Data provided section start

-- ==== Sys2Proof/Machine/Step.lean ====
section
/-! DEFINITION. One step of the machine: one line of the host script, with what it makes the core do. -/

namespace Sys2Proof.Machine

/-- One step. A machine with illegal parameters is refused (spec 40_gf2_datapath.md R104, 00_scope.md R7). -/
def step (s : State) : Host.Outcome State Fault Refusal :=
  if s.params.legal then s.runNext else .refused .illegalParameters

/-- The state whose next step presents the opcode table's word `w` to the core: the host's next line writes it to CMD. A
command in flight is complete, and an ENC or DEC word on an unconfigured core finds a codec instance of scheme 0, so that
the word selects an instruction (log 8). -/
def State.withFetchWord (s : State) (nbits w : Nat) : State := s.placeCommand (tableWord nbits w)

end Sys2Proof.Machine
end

Data provided section end
Data provided section start

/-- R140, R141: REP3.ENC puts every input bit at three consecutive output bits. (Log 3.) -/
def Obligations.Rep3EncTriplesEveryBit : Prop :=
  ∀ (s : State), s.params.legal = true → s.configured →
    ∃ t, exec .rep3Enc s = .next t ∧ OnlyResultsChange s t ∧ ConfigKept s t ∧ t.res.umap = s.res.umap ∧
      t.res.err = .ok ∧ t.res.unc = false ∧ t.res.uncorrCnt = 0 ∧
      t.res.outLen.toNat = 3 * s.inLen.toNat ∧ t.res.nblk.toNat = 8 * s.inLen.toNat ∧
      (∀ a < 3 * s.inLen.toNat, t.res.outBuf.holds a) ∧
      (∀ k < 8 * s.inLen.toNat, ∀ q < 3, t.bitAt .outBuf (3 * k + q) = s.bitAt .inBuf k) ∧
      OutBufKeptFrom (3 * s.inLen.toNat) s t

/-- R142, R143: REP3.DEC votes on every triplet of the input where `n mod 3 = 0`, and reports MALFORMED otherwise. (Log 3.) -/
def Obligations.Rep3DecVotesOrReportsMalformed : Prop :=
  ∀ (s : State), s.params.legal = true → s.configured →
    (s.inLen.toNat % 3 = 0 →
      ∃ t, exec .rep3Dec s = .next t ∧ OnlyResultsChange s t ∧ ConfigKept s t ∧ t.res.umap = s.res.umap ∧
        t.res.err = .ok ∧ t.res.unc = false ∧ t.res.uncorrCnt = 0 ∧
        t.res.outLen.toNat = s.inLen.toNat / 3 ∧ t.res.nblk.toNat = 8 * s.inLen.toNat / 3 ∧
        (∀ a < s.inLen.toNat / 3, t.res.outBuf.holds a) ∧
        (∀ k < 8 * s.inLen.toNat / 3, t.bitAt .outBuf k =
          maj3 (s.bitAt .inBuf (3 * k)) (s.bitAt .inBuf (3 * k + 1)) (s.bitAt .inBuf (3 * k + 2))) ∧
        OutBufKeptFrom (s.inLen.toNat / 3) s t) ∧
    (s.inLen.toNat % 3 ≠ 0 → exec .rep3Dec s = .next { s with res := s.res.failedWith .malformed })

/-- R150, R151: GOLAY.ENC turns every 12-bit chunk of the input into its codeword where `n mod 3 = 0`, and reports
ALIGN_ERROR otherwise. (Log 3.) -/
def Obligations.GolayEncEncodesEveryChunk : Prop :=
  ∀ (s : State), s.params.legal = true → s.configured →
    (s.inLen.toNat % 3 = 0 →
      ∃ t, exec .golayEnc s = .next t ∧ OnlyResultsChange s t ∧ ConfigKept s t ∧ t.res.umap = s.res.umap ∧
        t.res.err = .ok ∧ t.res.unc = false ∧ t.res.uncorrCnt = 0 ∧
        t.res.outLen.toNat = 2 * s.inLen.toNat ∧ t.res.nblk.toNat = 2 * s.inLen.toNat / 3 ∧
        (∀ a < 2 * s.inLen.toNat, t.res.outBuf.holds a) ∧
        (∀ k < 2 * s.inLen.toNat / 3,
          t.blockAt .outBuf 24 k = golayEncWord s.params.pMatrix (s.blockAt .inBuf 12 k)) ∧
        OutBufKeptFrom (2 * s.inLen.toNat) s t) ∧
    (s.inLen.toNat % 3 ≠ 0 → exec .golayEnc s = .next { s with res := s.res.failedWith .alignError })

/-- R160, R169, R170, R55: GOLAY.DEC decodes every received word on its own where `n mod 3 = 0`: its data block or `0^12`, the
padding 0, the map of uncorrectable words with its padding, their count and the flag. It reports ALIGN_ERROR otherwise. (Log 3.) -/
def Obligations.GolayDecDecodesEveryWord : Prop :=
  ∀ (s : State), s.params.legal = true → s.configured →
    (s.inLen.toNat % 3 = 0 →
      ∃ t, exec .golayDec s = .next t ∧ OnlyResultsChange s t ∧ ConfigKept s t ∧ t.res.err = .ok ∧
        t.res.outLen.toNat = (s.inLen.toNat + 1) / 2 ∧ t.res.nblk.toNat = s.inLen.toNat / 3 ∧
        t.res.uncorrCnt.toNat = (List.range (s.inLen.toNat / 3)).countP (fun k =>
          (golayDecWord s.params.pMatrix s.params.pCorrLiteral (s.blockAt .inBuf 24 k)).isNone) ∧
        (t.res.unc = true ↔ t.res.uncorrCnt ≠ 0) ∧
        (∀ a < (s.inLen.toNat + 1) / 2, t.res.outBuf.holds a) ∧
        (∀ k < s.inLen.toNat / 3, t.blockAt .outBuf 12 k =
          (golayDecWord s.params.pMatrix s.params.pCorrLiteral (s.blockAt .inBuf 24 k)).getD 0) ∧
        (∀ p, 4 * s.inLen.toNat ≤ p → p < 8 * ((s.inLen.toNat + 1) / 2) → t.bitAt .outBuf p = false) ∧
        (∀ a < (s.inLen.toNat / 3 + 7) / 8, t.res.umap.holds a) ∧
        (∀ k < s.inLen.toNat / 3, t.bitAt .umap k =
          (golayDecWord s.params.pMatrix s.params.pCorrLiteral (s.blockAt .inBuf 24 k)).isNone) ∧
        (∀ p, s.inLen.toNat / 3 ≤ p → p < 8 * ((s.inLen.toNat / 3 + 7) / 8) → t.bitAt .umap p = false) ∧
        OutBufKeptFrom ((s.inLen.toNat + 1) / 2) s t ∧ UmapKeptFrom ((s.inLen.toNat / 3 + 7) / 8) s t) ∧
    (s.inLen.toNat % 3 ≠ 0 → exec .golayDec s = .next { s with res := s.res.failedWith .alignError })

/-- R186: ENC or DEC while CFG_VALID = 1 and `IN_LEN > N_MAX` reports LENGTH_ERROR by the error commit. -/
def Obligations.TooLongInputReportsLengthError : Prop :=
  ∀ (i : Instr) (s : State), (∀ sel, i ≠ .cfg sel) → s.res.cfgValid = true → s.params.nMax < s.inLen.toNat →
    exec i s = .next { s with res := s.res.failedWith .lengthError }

Data provided section end
Data provided section start

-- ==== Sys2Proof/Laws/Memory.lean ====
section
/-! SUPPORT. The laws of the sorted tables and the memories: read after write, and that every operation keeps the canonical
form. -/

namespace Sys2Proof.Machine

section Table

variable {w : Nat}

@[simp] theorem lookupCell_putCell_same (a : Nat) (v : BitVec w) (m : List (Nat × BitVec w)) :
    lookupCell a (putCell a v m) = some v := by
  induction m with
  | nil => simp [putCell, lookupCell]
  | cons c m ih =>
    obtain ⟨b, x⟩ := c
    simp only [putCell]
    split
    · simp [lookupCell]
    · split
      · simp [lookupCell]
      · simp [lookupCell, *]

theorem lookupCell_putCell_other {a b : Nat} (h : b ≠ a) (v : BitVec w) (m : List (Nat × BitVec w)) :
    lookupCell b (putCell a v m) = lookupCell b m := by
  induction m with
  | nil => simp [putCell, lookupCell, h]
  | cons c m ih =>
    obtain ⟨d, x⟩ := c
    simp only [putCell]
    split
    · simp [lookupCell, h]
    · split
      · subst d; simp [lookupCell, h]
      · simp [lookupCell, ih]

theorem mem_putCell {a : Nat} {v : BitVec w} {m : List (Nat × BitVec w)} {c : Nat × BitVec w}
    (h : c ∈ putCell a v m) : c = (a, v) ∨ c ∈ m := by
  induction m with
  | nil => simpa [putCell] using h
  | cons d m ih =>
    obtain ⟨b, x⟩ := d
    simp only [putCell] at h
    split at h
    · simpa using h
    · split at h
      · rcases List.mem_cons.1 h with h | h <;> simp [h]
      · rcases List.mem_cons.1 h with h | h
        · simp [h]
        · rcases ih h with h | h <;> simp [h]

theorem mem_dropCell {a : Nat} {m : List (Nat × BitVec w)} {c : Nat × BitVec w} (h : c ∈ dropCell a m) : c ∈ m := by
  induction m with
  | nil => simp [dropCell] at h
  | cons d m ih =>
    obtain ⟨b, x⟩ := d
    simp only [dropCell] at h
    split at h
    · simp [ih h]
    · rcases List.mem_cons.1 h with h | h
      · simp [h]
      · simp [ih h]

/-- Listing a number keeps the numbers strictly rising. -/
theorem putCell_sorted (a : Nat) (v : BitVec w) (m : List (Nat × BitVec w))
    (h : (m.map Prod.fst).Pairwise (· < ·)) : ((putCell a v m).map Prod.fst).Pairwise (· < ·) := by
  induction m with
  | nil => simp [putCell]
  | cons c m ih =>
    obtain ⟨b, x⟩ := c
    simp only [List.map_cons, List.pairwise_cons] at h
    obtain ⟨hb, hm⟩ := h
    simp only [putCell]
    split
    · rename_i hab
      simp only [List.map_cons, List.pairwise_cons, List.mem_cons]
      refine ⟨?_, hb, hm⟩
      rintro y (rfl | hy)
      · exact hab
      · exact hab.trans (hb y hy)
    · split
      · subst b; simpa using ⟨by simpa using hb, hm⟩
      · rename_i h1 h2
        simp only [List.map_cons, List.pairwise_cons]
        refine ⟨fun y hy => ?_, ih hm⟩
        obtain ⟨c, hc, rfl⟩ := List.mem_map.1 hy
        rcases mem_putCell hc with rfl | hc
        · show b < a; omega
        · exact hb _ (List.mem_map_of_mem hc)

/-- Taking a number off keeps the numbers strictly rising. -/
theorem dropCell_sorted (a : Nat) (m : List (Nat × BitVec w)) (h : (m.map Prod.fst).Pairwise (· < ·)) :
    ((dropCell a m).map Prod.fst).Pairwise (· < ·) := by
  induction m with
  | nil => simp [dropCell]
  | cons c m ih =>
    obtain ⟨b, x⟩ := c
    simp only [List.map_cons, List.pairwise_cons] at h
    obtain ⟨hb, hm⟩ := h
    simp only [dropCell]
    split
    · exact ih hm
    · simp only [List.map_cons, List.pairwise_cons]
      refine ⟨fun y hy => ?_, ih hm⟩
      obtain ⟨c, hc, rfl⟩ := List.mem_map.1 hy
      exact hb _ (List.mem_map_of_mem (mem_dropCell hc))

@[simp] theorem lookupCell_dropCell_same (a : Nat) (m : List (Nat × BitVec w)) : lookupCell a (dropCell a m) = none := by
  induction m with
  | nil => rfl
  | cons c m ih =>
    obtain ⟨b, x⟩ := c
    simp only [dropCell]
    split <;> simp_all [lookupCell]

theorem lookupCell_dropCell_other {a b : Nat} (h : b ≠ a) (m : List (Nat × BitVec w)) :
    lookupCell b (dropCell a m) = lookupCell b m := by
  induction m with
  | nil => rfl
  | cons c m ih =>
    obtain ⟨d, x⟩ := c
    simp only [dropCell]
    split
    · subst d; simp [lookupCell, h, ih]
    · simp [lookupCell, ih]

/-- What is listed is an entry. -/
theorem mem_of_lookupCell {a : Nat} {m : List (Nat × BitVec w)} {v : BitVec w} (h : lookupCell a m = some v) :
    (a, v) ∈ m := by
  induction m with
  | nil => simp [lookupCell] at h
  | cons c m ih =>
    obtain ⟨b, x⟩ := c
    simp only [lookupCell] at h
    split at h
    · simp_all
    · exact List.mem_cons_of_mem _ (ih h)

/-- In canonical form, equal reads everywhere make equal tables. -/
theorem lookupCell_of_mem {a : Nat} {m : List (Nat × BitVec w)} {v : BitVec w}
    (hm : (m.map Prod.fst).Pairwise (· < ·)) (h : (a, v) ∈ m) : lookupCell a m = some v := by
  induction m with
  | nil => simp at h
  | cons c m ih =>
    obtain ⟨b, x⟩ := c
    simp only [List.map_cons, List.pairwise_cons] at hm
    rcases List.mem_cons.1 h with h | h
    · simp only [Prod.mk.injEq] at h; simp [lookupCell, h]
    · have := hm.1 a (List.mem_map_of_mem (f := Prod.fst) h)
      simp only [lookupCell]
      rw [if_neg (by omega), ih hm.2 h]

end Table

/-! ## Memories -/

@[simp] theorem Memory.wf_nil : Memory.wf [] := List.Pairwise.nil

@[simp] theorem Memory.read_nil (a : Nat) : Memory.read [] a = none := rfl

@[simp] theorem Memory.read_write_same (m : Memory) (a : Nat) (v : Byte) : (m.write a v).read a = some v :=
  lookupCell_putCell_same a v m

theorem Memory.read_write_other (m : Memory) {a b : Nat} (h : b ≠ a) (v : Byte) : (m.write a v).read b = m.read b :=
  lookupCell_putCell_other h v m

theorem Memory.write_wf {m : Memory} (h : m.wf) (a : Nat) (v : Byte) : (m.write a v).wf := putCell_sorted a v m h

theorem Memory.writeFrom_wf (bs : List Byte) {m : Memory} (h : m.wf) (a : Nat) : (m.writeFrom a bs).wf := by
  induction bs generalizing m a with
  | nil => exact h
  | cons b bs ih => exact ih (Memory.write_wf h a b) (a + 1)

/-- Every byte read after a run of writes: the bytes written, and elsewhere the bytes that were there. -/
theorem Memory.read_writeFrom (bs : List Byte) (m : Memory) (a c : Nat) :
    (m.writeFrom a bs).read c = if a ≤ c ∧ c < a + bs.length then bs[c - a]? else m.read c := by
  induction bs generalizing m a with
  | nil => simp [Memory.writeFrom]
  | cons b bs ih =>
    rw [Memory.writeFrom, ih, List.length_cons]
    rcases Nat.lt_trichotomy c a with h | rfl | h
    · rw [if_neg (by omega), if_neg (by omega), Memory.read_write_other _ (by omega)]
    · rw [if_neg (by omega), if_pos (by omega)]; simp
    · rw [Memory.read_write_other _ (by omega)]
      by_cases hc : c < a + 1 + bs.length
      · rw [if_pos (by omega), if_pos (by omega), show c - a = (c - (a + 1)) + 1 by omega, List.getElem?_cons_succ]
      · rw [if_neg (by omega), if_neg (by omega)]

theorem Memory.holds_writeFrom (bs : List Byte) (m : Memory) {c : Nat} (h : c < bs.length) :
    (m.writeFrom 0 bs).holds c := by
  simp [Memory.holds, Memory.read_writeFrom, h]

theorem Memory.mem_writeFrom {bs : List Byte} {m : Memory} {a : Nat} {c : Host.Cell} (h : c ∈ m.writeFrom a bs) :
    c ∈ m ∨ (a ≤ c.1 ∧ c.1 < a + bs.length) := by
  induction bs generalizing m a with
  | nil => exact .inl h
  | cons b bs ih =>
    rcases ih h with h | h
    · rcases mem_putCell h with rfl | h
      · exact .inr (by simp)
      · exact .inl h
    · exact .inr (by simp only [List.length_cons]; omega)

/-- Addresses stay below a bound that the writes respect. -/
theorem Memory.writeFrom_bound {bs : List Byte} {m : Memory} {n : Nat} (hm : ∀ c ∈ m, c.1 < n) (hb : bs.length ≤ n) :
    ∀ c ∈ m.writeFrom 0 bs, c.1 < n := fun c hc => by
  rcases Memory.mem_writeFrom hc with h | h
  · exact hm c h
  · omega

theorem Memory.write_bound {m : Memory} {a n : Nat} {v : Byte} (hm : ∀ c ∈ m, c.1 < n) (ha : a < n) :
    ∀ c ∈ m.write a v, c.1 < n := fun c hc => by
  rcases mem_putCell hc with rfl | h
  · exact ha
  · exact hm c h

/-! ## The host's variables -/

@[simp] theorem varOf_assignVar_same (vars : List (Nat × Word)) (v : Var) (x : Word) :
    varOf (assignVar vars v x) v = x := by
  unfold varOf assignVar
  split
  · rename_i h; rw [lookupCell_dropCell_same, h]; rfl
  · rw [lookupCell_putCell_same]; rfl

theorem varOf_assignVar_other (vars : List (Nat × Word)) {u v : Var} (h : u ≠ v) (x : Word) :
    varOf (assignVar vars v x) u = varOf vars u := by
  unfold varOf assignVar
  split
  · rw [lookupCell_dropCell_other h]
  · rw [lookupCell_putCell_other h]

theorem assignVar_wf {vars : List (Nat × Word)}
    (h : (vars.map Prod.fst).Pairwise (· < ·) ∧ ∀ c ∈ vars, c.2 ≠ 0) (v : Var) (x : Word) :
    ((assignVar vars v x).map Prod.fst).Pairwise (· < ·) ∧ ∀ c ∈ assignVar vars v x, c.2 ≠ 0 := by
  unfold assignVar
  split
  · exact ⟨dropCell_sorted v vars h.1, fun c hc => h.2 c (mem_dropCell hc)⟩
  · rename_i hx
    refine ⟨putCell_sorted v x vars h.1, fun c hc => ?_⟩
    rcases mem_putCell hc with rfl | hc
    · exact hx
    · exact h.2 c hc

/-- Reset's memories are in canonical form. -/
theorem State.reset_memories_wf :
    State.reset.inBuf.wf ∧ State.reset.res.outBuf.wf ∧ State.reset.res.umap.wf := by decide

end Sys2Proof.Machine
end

Data provided section end

§ **Try it**
Restate word for word the lines in the material above from the one with "(∀ k < 8 * s.inLen.toNat, ∀" to the one with "t.blockAt .outBuf 24"; both of those lines count, and nothing else does.

§ **Written response**
      (∀ k < 8 * s.inLen.toNat, ∀ q < 3, t.bitAt .outBuf (3 * k + q) = s.bitAt .inBuf k) ∧
      OutBufKeptFrom (3 * s.inLen.toNat) s t

/-- R142, R143: REP3.DEC votes on every triplet of the input where `n mod 3 = 0`, and reports MALFORMED otherwise. (Log 3.) -/
def Obligations.Rep3DecVotesOrReportsMalformed : Prop :=
  ∀ (s : State), s.params.legal = true → s.configured →
    (s.inLen.toNat % 3 = 0 →
      ∃ t, exec .rep3Dec s = .next t ∧ OnlyResultsChange s t ∧ ConfigKept s t ∧ t.res.umap = s.res.umap ∧
        t.res.err = .ok ∧ t.res.unc = false ∧ t.res.uncorrCnt = 0 ∧
        t.res.outLen.toNat = s.inLen.toNat / 3 ∧ t.res.nblk.toNat = 8 * s.inLen.toNat / 3 ∧
        (∀ a < s.inLen.toNat / 3, t.res.outBuf.holds a) ∧
        (∀ k < 8 * s.inLen.toNat / 3, t.bitAt .outBuf k =
          maj3 (s.bitAt .inBuf (3 * k)) (s.bitAt .inBuf (3 * k + 1)) (s.bitAt .inBuf (3 * k + 2))) ∧
        OutBufKeptFrom (s.inLen.toNat / 3) s t) ∧
    (s.inLen.toNat % 3 ≠ 0 → exec .rep3Dec s = .next { s with res := s.res.failedWith .malformed })

/-- R150, R151: GOLAY.ENC turns every 12-bit chunk of the input into its codeword where `n mod 3 = 0`, and reports
ALIGN_ERROR otherwise. (Log 3.) -/
def Obligations.GolayEncEncodesEveryChunk : Prop :=
  ∀ (s : State), s.params.legal = true → s.configured →
    (s.inLen.toNat % 3 = 0 →
      ∃ t, exec .golayEnc s = .next t ∧ OnlyResultsChange s t ∧ ConfigKept s t ∧ t.res.umap = s.res.umap ∧
        t.res.err = .ok ∧ t.res.unc = false ∧ t.res.uncorrCnt = 0 ∧
        t.res.outLen.toNat = 2 * s.inLen.toNat ∧ t.res.nblk.toNat = 2 * s.inLen.toNat / 3 ∧
        (∀ a < 2 * s.inLen.toNat, t.res.outBuf.holds a) ∧
        (∀ k < 2 * s.inLen.toNat / 3,
          t.blockAt .outBuf 24 k = golayEncWord s.params.pMatrix (s.blockAt .inBuf 12 k)) ∧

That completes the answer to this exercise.